Segment Start: EXTRACTED DATA

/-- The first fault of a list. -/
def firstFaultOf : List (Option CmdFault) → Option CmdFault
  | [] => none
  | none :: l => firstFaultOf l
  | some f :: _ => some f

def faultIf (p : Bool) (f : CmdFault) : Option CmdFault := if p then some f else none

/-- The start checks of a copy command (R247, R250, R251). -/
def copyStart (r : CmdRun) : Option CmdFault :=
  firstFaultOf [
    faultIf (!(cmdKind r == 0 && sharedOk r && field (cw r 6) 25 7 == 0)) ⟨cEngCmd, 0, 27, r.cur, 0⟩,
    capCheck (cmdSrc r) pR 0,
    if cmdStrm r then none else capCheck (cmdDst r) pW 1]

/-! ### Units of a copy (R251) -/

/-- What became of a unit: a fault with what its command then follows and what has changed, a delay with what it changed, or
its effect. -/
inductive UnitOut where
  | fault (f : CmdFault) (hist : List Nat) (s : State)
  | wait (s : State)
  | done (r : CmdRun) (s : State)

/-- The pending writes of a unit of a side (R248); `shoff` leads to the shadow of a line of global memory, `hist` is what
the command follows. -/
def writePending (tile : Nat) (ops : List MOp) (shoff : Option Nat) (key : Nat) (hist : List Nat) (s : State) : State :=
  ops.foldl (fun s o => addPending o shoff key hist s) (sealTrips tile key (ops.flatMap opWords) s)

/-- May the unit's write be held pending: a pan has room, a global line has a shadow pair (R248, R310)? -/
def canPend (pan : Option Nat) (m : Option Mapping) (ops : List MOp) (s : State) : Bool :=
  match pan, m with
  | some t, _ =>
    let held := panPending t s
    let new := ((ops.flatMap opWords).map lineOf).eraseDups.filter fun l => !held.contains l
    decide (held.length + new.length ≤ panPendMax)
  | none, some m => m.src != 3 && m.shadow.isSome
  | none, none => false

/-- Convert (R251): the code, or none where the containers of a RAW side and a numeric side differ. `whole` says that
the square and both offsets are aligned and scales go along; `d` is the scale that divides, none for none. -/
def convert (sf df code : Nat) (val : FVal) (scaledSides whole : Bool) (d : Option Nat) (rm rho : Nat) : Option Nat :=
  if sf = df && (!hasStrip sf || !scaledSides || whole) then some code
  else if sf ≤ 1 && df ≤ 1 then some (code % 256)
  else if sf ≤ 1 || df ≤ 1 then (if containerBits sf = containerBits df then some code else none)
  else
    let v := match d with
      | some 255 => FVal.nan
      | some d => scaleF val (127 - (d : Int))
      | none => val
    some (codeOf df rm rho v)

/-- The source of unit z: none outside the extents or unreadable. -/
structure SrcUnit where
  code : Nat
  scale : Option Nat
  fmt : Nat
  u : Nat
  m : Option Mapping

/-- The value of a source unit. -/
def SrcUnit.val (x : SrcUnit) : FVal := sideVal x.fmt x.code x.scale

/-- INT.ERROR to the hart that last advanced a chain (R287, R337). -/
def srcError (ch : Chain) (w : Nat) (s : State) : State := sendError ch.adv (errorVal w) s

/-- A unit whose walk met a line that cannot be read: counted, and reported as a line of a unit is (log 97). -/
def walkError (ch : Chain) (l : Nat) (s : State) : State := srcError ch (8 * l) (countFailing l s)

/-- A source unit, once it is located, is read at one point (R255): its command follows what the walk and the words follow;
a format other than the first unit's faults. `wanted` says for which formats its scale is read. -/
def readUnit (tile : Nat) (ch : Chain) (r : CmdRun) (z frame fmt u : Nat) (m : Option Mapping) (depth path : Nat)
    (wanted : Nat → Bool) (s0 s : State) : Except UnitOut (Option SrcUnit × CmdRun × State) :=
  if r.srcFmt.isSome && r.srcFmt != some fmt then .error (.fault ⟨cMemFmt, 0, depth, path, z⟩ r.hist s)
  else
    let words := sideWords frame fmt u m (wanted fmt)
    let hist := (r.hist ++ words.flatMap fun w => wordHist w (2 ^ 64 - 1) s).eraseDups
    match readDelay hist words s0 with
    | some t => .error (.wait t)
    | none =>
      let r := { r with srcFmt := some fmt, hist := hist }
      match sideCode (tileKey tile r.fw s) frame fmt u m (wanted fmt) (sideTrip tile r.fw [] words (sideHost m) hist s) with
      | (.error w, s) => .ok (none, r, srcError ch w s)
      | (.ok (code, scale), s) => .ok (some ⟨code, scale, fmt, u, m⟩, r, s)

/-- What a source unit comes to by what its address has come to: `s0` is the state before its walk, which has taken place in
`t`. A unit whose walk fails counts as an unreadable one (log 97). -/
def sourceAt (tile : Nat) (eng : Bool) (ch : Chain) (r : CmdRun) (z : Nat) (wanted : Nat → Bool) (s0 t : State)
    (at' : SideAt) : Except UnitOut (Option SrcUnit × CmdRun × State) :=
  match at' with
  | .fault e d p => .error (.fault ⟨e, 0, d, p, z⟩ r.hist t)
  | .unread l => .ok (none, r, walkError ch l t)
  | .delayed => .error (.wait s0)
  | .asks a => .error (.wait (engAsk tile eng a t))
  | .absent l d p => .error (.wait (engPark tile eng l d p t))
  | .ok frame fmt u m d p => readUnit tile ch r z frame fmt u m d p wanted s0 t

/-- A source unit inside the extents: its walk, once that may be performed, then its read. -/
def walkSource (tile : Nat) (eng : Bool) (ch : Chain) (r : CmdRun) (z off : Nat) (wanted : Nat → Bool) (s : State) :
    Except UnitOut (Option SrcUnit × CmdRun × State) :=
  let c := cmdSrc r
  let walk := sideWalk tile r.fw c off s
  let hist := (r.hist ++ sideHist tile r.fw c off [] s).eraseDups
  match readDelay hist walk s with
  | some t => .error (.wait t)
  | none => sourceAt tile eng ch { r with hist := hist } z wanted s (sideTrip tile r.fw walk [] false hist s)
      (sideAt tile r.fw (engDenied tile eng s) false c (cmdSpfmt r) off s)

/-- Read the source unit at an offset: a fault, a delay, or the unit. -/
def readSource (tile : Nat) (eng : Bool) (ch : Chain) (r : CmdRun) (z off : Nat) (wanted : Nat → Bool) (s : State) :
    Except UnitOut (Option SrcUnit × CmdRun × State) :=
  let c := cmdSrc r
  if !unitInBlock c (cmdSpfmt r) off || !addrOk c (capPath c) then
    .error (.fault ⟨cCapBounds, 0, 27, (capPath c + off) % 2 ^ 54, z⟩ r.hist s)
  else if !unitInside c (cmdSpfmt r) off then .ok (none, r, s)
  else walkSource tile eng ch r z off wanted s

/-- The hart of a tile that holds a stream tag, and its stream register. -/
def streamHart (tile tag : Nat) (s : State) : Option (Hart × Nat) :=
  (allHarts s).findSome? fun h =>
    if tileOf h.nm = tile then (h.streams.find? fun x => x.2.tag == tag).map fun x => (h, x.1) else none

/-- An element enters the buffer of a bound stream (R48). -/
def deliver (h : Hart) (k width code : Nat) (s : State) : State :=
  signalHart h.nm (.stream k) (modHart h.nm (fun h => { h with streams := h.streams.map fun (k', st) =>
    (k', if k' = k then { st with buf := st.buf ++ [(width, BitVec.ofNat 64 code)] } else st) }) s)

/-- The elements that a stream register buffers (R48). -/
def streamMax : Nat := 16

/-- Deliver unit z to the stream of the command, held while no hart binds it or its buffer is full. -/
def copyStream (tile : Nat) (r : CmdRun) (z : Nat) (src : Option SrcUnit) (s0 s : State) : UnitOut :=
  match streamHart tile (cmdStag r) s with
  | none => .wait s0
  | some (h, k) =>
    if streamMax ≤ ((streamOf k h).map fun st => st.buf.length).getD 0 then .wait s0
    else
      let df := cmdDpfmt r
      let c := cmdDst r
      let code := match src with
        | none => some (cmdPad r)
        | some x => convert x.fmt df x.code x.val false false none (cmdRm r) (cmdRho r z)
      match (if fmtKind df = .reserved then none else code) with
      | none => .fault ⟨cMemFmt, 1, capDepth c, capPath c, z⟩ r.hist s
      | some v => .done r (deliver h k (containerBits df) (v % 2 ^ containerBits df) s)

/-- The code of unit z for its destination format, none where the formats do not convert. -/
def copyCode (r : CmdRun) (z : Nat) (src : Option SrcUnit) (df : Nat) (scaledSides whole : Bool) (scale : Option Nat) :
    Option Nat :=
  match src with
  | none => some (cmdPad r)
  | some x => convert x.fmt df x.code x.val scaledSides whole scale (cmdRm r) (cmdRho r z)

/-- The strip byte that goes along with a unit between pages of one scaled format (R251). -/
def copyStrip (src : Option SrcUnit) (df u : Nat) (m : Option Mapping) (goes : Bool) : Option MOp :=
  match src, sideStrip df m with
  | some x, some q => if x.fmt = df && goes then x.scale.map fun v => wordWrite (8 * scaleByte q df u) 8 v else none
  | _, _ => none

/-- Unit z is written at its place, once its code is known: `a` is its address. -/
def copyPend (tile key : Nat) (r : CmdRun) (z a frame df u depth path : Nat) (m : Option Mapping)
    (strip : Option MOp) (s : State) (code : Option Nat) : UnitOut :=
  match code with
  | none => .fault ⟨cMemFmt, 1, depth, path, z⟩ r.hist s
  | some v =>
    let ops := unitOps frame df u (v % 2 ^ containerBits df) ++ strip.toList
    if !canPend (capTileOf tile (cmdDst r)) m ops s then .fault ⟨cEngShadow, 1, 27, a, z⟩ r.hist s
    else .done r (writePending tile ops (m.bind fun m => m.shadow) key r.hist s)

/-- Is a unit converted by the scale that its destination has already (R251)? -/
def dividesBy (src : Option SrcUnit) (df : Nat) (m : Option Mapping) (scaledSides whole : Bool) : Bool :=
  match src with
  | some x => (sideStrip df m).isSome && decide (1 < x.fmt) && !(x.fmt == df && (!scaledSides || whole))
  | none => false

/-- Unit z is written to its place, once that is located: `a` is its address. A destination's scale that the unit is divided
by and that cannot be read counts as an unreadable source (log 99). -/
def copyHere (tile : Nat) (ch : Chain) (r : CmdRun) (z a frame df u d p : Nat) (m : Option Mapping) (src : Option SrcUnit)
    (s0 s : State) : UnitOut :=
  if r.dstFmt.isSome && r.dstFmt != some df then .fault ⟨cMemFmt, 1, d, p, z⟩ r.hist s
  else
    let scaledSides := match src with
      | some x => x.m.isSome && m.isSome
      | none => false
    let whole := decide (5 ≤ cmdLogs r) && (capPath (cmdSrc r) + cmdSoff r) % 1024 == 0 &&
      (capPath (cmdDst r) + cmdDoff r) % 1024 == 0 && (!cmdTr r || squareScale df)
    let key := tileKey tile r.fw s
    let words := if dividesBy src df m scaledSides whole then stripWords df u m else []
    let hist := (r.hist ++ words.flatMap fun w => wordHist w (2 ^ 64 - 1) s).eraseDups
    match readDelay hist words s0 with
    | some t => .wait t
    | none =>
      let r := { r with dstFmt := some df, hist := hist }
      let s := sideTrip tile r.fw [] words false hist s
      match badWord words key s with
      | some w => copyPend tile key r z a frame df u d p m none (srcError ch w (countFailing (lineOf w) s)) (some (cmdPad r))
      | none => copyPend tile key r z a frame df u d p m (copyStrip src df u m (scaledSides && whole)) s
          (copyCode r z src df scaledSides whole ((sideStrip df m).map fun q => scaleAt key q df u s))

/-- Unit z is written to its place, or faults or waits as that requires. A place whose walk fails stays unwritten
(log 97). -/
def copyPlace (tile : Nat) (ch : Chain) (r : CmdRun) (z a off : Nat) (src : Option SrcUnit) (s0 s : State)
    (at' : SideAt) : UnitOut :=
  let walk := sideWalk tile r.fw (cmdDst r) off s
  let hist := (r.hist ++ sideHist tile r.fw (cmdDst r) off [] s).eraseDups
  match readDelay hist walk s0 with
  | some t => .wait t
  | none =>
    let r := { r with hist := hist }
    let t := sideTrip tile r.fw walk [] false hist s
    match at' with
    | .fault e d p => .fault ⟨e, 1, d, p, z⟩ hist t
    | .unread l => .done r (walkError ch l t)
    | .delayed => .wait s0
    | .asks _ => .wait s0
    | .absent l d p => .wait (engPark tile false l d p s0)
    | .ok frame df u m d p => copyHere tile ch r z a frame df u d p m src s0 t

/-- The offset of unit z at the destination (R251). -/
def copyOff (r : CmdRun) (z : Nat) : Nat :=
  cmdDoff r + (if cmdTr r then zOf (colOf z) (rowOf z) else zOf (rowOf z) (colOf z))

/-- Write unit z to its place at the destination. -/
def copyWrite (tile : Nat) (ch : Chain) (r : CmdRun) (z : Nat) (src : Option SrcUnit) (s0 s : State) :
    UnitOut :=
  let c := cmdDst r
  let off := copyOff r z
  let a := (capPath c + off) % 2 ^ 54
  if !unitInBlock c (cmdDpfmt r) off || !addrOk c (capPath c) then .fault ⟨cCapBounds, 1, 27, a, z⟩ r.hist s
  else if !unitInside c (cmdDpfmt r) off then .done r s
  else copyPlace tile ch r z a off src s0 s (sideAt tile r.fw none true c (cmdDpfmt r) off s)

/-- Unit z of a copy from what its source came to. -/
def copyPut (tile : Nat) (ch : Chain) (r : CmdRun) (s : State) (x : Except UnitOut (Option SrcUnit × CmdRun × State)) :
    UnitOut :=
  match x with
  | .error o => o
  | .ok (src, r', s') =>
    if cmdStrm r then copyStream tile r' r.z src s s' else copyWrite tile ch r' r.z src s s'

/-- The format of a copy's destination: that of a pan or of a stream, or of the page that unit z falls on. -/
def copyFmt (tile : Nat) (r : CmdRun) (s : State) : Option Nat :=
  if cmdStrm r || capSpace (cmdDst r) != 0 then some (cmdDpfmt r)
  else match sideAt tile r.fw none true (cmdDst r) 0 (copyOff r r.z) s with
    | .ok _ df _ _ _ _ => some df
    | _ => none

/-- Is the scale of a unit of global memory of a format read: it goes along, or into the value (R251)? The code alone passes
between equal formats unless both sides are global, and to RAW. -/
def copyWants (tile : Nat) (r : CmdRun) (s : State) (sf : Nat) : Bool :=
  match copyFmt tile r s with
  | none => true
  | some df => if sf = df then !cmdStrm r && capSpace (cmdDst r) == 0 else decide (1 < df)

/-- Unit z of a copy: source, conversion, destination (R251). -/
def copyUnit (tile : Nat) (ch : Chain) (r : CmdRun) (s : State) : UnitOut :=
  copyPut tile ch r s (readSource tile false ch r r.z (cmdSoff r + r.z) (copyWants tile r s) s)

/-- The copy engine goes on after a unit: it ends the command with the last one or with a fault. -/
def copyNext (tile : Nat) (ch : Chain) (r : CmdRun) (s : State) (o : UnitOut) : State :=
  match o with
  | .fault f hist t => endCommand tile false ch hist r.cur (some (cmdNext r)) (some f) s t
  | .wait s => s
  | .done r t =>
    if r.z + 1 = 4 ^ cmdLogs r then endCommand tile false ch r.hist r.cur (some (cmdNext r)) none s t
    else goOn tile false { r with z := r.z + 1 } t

Segment End: EXTRACTED DATA

**REQUIRED WORK:**
From the line that has "match sideCode (tileKey" through the line that has "one (log 97). -/", copy every line exactly as it appears above, and leave out all others.

**RESULT OF THE EXERCISE:**
      match sideCode (tileKey tile r.fw s) frame fmt u m (wanted fmt) (sideTrip tile r.fw [] words (sideHost m) hist s) with
      | (.error w, s) => .ok (none, r, srcError ch w s)
      | (.ok (code, scale), s) => .ok (some ⟨code, scale, fmt, u, m⟩, r, s)

/-- What a source unit comes to by what its address has come to: `s0` is the state before its walk, which has taken place in
`t`. A unit whose walk fails counts as an unreadable one (log 97). -/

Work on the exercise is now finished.